The fund is structured as an "interval fund," a type of closed-end fund that has surged in popularity. The interval fund market has ballooned to over $100 billion in assets, nearly quadrupling in the last five years as managers rush to meet investor demand for alternative income and diversification. These vehicles offer a key advantage: they can hold illiquid assets, such as private credit, that are unsuitable for traditional daily-redeemable mutual funds. This "democratizes" access to strategies once reserved for large institutions.

However, this access comes with trade-offs and has attracted significant regulatory attention. Interval funds provide only periodic liquidity, with Loomis Sayles’ fund planning to offer to repurchase between 5% and 25% of its shares quarterly. If shareholder requests exceed the offer, tenders may be fulfilled on a pro-rata basis, meaning investors may not be able to sell all the shares they wish. The SEC has increased its scrutiny of the sector, focusing on valuation practices for hard-to-price assets, fee structures, and investor disclosures. Industry watchdogs have also cautioned that these funds often carry higher fees and more complexity than their traditional counterparts.

A Crowded Field and a Bet on Expertise

Loomis Sayles and Natixis are entering a competitive arena. Major asset managers, including Cliffwater, PIMCO, and Apollo, have already established a strong presence in the credit-focused interval fund space. To stand out, the firm is banking on its deep expertise and long-term track record. The new fund is managed by Loomis Sayles’ Full Discretion Team, a group with a 40-year history and over $85 billion in assets under management.

The team is known for its "deep-value, equity-like approach to credit selection," a research-intensive philosophy that will now be applied across both liquid and illiquid markets. "This new fund reflects our commitment to clients, bringing our team’s four decades of credit expertise into a single, flexible vehicle," Eagan stated in the announcement. Natixis, which is distributing the fund, sees it as a timely solution for building more resilient portfolios.

"By offering access to both public and private credit within the Loomis Sayles Credit Income Opportunities Fund, investors can tap a broader opportunity set and pursue more resilient portfolio construction, particularly amid recent disruptions in the private credit and semi-liquid space," said Matt Garzone, Senior Vice President of Private Placements at Natixis Investment Managers.

Navigating a Complex Opportunity Set

The fund is designed for long-term investors and is intended to complement a core fixed-income allocation rather than replace it. Its mandate allows for investment across a wide array of credit instruments, including corporate bonds, senior loans, structured credit like collateralized loan obligations (CLOs), and direct private credit investments.

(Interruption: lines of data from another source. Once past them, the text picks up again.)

-- ==== Sys2Proof/Laws/PerInstr.lean ====
section
/-! SUPPORT. Per instruction: the opcode map leads from its opcode back to the form it has (R36). -/

set_option Elab.async false

namespace Sys2Proof.Laws

open Sys2Proof.Machine

/-- The instruction that a slot makes of fields in its format. -/
def slotMake : Slotting → Form → Option Instr
  | .r mk, .r f => some (mk f)
  | .i mk, .i f => some (mk f)
  | .b mk, .b f => some (mk f)
  | .m mk, .m f => some (mk f)
  | .g mk, .g f => some (mk f)
  | .l mk, .l f => some (mk f)
  | .q mk, .q f => some (mk f)
  | .x mk, .x f => some (mk f)
  | .p mk, .p f => some (mk f)
  | .s mk, .s f => some (mk f)
  | .d mk, .d f => some (mk f)
  | _, _ => none

namespace Encoding

/-- The slot of the instruction's opcode makes this instruction of its fields. -/
def Statement (i : Instr) : Prop :=
  ∀ op f, formOf i = some (op, f) → fieldsOk i = true →
    ∃ sl, slotOf op.toNat = some sl ∧ slotMake sl f = some i

theorem of_none {i : Instr} (h : formOf i = none) : Statement i := fun op f h1 _ => by rw [h] at h1; cases h1

theorem of_slot {i : Instr} {op : BitVec 8} {f : Form} (sl : Slotting) (h : formOf i = some (op, f))
    (h1 : slotOf op.toNat = some sl) (h2 : fieldsOk i = true → slotMake sl f = some i) : Statement i := fun op' f' h3 h4 => by
  rw [h] at h3; cases h3; exact ⟨sl, h1, h2 h4⟩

This broad flexibility requires a sophisticated level of analysis, a task the firm is tackling through collaboration between its Full Discretion, Private Credit, and Structured Finance teams. The strategy underscores a belief that in today's market, evaluating opportunities across a company’s entire capital structure is essential to finding value and managing risk. By combining the potential for higher yields from private markets with the relative liquidity and transparency of public markets, the fund aims to deliver high total returns through both income and capital appreciation. The offering will be available in both institutional and retail share classes, signaling an ambition to capture a wide swath of the investor landscape seeking to enhance portfolio yield in an evolving financial world.